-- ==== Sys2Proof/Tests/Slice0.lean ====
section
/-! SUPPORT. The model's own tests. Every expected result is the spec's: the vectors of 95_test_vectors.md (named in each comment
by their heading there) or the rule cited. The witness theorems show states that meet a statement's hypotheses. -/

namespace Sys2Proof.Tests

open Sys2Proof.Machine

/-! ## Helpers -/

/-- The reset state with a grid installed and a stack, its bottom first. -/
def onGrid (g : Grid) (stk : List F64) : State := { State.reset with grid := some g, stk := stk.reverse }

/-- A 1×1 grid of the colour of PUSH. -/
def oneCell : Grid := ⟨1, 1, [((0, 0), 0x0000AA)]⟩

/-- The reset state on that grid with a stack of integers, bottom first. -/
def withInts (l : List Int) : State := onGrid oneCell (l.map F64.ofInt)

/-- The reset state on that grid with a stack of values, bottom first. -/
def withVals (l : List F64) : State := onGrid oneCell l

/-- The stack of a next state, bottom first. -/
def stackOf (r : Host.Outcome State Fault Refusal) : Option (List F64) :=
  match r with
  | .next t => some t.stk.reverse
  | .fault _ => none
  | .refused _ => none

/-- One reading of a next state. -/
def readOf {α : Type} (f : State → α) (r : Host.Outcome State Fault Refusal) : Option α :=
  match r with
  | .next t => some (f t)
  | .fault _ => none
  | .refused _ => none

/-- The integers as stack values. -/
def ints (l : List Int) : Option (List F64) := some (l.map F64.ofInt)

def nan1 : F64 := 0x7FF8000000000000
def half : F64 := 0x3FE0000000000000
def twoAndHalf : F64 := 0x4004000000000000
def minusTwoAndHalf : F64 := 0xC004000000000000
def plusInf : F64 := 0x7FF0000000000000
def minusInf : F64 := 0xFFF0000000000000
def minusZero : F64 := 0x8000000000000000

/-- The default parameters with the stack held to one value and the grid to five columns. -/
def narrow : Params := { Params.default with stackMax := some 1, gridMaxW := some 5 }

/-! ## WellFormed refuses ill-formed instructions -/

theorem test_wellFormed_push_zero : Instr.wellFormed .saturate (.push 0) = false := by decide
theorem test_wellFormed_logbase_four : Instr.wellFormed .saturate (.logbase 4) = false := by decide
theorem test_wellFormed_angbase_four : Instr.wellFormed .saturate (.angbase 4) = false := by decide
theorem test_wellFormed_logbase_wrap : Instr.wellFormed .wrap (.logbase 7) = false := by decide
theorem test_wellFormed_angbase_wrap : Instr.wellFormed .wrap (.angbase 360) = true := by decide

::::::

- **Prompt**
Return a copy of each line in the records above that has "next" in it.

- **Response to this task**
/-- The stack of a next state, bottom first. -/
  | .next t => some t.stk.reverse
/-- One reading of a next state. -/
  | .next t => some (f t)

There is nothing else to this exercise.